Ubisoft Paris was founded in 1992 in Montreuil, France, and was the first in-house studio for Ubisoft. Ubisoft Paris worked on several early Rayman games as well as its spin-off, Raving Rabbids. It became the core developer of the Tom Clancy's Ghost Recon series and the Just Dance series, one of the most successful rhythm games in the market. The studio is working on Just Dance 2019.[1]

Ubisoft Paris Mobile[edit]

Ubisoft Paris Mobile was created in 2013 and is co-located with Ubisoft Paris in Montreuil, France. The studio worked on the mobile game Assassin's Creed: Pirates.[1]

Ubisoft Bucharest[edit]

Ubisoft Bucharest in Bucharest, Romania, was founded in 1992 as Ubisoft's first in-house studio that was based outside France. Consisting of six members when it was founded, the company's main goal was to port Ubisoft's games to personal computers. It also supported other studios on the development of Assassin's Creed's multiplayer, Assassin's Creed Rogue, Just Dance, and Tom Clancy's Ghost Recon: Future Soldier.[1] A separate team in Craiova was established in September 2008 with 12 employees.[29] In December 2008, 126 employees were added to the two studios (of which 75 in Bucharest and 51 in Craiova), with the total staff count reaching around 770.[30]

Ubisoft Montpellier[edit]

Ubisoft Montpellier, formerly Ubi Pictures, was founded in 1994 as one of Ubisoft's graphics departments in Castelnau-le-Lez, France. The studio has released several successful games under Michel Ancel's direction, including Rayman and Beyond Good & Evil. The company also worked on several licensed titles, including The Adventures of Tintin: The Secret of the Unicorn and Peter Jackson's King Kong, and collaborated with Eric Chahi on From Dust.[31] The studio also developed the UbiArt Framework engine, used in titles like Rayman Origins, Rayman Legends and Valiant Hearts: The Great War.[32] The company is working on Beyond Good and Evil 2 and Space Junkies.[1]

1492 Studio[edit]

1492 Studio was founded in Vailhauquès, France, in 2014 by Claire and Thibaud Zamora and acquired by Ubisoft in February 2018. The studio developed Is it Love?, a free-to-play episodic mobile game.[1]

Ubisoft Annecy[edit]

Ubisoft Annecy was established in 1996 in Annecy, France, and their first game was Rayman 2: The Great Escape for PlayStation 2. Annecy developed the multiplayer portion of many Ubisoft games, including the Tom Clancy's Splinter Cell series and the Assassin's Creed series.

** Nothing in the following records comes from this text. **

-- ==== Sys2Proof/Tests/Slice0.lean ====
section
/-! SUPPORT. Small tests: words of the manual decode to the instructions they stand for, fields that a row does not
allow are refused, single steps give what the manual's tables say, and for every statement with hypotheses a state and
operands that meet them. -/

namespace Sys2Proof.Tests

open Sys2Proof Sys2Proof.Machine

/-! ## Decoding: words written out from the encodings of R106 and R112 to R115, fields from the highest bit down -/

/-- op 0x01, disp21 = 2: the example of a branch two bundles on. -/
theorem test_decode_bra : decodeSlot 0 0b00000001_000_000000000000000000010#32 0 = .ok (.bra 2) := by rfl
theorem test_decode_brx : decodeSlot 0 0b00000100_00000_0001100_1_00000000000#32 0 = .ok (.brx 12 true) := by rfl
theorem test_decode_mfs : decodeSlot 0 0b00010001_00011_0000000000_000010110#32 0 = .ok (.mfs 3 0x16) := by rfl
theorem test_decode_sadd : decodeSlot 0 0b00100000_00001_00010_00011_000000000#32 0 = .ok (.sadd 1 2 3) := by rfl
theorem test_decode_sshl_imm : decodeSlot 0 0b00100111_00001_00010_00000_100_111111#32 0 = .ok (.sshlImm 1 2 63) := by rfl
theorem test_decode_vtos : decodeSlot 0 0b00110011_00011_0001000_1_000101_00000#32 0 = .ok (.vtos 3 8 true 5) := by rfl
theorem test_decode_iaddi : decodeSlot 1 0b00011111_0000010_0000011_000000101_1#32 0 = .ok (.iaddi 2 3 true 5) := by rfl
/-- The lend extends the nine bits of IADDI to sixteen (R105). -/
theorem test_decode_iaddi_lend : decodeSlot 1 0b00011111_0000010_0000011_000000101_1#32 0x7F =
    .ok (.iaddi 2 3 true 0xFE05) := by rfl
theorem test_decode_ffma : decodeSlot 1 0b01000011_0000001_0000010_0000011_0_1_0#32 0b000100_1 =
    .ok (.ffma 1 2 3 false true 4 true) := by rfl
theorem test_decode_fcvt : decodeSlot 1 0b01010101_0000001_0000010_1_001_1000_0_0#32 0 = .ok (.fcvt 1 2 true 1 8 false) := by
  rfl
theorem test_decode_xred : decodeSlot 1 0b10000100_0000001_0000010_000_0011_0_0_1#32 0 = .ok (.xred 1 2 3 false true) := by rfl
theorem test_decode_rsvfin : decodeSlot 1 0b10100010_0000001_0000100_0001000_0_0_0#32 0 = .ok (.rsvfin 1 4 8 false false) := by
  rfl
theorem test_decode_ali : decodeSlot 2 0b00000101_0000001_11111111111111111#32 0 = .ok (.ali 1 0x1FFFF) := by rfl
theorem test_decode_ldW : decodeSlot 2 0b00010100_0000111_00011_0001000_00_0_0_0#32 1 = .ok (.ldW 7 3 8 0 false false 1) := by
  rfl
theorem test_decode_stsB : decodeSlot 2 0b00100110_0000111_00011_0001000_10_1_0_0#32 0x7F =
    .ok (.stsB 7 3 8 2 true false 0x7F) := by rfl
theorem test_decode_fence : decodeSlot 2 0b00111010_000000000000000000000000#32 0b1_010_0_11 = .ok (.fence 3 2 true) := by rfl
theorem test_decode_tsamp : decodeSlot 2 0b01000011_0000111_00011_0001000_00000#32 0b00_1_10_01 =
    .ok (.tsamp 7 3 8 1 2 true) := by rfl
theorem test_decode_mma : decodeSlot 3 0b00000100_1_00001_00010_00011_00_0101_10#32 0 = .ok (.mma true 1 2 3 5 2) := by rfl
theorem test_decode_qpop : decodeSlot 3 0b00100010_0_0000111_000000000000_1111#32 0 = .ok (.qpop false 7 15) := by rfl
theorem test_decode_tsub : decodeSlot 3 0b00110000_0_00100_000000000000000000#32 0 = .ok (.tsub false 4) := by rfl
theorem test_decode_crs : decodeSlot 3 0b01000011_0_00100_00101_00110_00_010_010#32 0 = .ok (.crs false 4 5 6 2 2) := by rfl
/-- Bits 31 and 30 of slot 0 set: a header with guards and lends (R102). -/
theorem test_decode_header : decodeHeader 0b11_001_010_011_0000001_0000010_0000011#32 = ⟨1, 2, 3, 1, 2, 3⟩ := by rfl

/-! ## What the decoder refuses, each by its name -/

theorem test_refuse_opcode : decodeSlot 0 0x17000000#32 0 = .error .opcode := by rfl
theorem test_refuse_slot : decodeSlot 3 0x50000000#32 0 = .error .opcode := by rfl
theorem test_refuse_field : decodeSlot 0 0x0D000001#32 0 = .error .field := by rfl
theorem test_refuse_lend : decodeSlot 1 0x04000000#32 1 = .error .lend := by rfl
theorem test_refuse_short : (decodeBytes (List.replicate 15 0)).toOption = none := by rfl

Their first title as a lead developer was Steep, an open world winter sports game released in late 2016.[1] The studio was previously known as Ubisoft Simulations.[33][34] The studio is also working on Tom Clancy's The Division 2 with Massive Entertainment.[1]

Ubisoft Milan[edit]

Ubisoft Milan was founded in 1998 in Milan, Italy. The studio's initial focus was to develop handheld titles, and it brought Rayman to Game Boy Color and Lara Croft Tomb Raider: The Prophecy to Game Boy Advance. The Milan studio also served as a support studio for Ubisoft, assisting other studios on many games, such as Beyond Good & Evil, Tom Clancy's Rainbow Six: Rogue Spear, Tom Clancy's Rainbow Six 3: Athena Sword, Tom Clancy's Splinter Cell: Chaos Theory, Assassin's Creed III: Liberation, and Assassin's Creed Rogue, and is a core developer of the Just Dance series. The studio's focus then shifted to develop games that require motion control, including MotionSports and Raving Rabbids: Alive and Kicking with the Barcelona studio and the Paris studio, respectively.[1] The studio was the lead developer of the company's first Nintendo Switch exclusive game, Mario + Rabbids Kingdom Battle, together with Ubisoft Paris,[35] and is working on downloadable content for that game.[1]

Ubisoft Barcelona[edit]

Ubisoft Barcelona building

Ubisoft Barcelona was founded in 1998 and is based in Sant Cugat del Vallès, Spain. The team's early focus laid on racing games, until their focus shifted to develop casual games such as Your Shape for Wii. The Barcelona studio also served as a support studio, working on titles such as Tom Clancy's Rainbow Six Siege and Raving Rabbids. The studio also worked with Red Storm Entertainment on Star Trek: Bridge Crew.[1]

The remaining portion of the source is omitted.